Exercise:
When the line containing "else if d.kind" appears in the data below, begin copying there and stop only after the line containing "r with posted".

Input material:

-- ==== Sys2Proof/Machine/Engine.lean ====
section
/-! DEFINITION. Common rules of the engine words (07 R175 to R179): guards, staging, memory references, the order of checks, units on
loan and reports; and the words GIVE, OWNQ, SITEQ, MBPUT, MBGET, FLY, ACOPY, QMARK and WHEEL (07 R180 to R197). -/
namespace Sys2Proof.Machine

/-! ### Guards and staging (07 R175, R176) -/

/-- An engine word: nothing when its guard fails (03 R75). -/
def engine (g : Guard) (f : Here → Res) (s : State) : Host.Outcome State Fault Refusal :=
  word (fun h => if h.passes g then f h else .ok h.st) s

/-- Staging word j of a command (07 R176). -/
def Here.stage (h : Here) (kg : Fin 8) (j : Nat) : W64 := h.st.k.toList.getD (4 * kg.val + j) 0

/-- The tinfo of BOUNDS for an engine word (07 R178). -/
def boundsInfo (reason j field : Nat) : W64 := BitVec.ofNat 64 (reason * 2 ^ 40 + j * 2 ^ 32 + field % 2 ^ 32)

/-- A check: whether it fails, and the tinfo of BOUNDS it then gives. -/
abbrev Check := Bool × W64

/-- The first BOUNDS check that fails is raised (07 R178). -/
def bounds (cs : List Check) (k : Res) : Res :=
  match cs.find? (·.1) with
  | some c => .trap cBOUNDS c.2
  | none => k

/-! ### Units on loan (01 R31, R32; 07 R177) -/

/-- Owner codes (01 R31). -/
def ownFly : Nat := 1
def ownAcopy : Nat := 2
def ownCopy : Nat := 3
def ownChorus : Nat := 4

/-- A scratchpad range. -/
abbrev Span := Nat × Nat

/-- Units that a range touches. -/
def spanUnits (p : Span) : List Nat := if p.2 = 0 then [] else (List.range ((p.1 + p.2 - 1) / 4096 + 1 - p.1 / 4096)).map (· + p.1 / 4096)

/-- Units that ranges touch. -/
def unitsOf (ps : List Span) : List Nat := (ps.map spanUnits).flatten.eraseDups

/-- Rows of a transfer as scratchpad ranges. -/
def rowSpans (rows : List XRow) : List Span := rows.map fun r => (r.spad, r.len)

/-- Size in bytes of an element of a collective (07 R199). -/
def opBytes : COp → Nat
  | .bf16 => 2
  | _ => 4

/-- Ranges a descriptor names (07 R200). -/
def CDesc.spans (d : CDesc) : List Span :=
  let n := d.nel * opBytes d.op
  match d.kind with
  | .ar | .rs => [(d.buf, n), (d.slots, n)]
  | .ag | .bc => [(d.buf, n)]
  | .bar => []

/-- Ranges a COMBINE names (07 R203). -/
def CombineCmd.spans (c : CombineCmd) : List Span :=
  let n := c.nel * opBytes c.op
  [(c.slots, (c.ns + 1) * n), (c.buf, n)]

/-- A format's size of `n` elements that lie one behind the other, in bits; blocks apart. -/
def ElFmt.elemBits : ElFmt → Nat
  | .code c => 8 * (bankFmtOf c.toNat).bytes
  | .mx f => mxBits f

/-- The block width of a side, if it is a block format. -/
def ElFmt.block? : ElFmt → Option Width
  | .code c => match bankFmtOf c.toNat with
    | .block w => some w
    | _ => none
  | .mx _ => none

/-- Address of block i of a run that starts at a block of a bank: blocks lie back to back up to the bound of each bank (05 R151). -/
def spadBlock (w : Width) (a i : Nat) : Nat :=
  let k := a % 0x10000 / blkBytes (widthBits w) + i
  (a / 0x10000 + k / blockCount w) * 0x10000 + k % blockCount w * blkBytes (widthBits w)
==
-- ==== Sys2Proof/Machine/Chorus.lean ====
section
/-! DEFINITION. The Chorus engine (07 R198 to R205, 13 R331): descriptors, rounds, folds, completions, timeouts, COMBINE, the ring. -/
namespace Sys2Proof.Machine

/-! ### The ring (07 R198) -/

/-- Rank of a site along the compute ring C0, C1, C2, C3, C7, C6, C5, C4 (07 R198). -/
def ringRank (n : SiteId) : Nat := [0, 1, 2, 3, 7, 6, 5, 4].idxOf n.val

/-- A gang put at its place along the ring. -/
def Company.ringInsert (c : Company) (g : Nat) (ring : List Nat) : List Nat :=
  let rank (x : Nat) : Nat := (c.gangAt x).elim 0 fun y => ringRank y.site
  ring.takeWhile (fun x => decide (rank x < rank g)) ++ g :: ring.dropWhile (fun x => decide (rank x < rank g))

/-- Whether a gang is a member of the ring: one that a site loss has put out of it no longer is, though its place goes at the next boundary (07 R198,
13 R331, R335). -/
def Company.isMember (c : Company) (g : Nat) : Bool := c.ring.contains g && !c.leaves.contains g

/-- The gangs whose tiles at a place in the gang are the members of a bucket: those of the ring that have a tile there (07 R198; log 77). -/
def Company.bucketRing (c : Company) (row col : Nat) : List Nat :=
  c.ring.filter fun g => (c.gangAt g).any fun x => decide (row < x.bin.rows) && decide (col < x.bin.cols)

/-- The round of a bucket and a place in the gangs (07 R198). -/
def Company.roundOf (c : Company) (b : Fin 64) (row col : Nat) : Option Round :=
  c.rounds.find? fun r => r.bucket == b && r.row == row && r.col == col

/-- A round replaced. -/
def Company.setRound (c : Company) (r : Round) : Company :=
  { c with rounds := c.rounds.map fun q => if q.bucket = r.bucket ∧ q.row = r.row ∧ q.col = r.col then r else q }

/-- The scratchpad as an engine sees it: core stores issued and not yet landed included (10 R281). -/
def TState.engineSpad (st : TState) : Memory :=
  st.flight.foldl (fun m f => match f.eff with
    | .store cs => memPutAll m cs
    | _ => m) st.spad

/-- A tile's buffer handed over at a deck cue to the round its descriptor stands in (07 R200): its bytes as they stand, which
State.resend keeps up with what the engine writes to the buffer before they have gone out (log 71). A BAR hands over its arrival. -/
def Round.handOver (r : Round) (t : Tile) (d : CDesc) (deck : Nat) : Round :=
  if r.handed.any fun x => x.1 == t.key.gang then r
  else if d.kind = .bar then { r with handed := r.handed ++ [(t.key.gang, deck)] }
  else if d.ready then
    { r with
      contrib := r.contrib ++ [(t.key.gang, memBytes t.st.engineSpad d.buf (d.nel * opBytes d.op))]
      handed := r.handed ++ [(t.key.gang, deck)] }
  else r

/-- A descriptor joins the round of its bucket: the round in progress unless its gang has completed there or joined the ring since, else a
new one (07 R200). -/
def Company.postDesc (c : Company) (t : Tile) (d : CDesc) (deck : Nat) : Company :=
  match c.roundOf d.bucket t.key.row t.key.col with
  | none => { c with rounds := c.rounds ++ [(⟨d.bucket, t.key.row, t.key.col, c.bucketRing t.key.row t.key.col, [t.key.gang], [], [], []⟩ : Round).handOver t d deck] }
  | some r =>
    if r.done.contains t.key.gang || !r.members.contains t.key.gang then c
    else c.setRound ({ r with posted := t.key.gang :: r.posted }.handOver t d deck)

Your response:
  else if d.kind = .bar then { r with handed := r.handed ++ [(t.key.gang, deck)] }
  else if d.ready then
    { r with
      contrib := r.contrib ++ [(t.key.gang, memBytes t.st.engineSpad d.buf (d.nel * opBytes d.op))]
      handed := r.handed ++ [(t.key.gang, deck)] }
  else r

/-- A descriptor joins the round of its bucket: the round in progress unless its gang has completed there or joined the ring since, else a
new one (07 R200). -/
def Company.postDesc (c : Company) (t : Tile) (d : CDesc) (deck : Nat) : Company :=
  match c.roundOf d.bucket t.key.row t.key.col with
  | none => { c with rounds := c.rounds ++ [(⟨d.bucket, t.key.row, t.key.col, c.bucketRing t.key.row t.key.col, [t.key.gang], [], [], []⟩ : Round).handOver t d deck] }
  | some r =>
    if r.done.contains t.key.gang || !r.members.contains t.key.gang then c
    else c.setRound ({ r with posted := t.key.gang :: r.posted }.handOver t d deck)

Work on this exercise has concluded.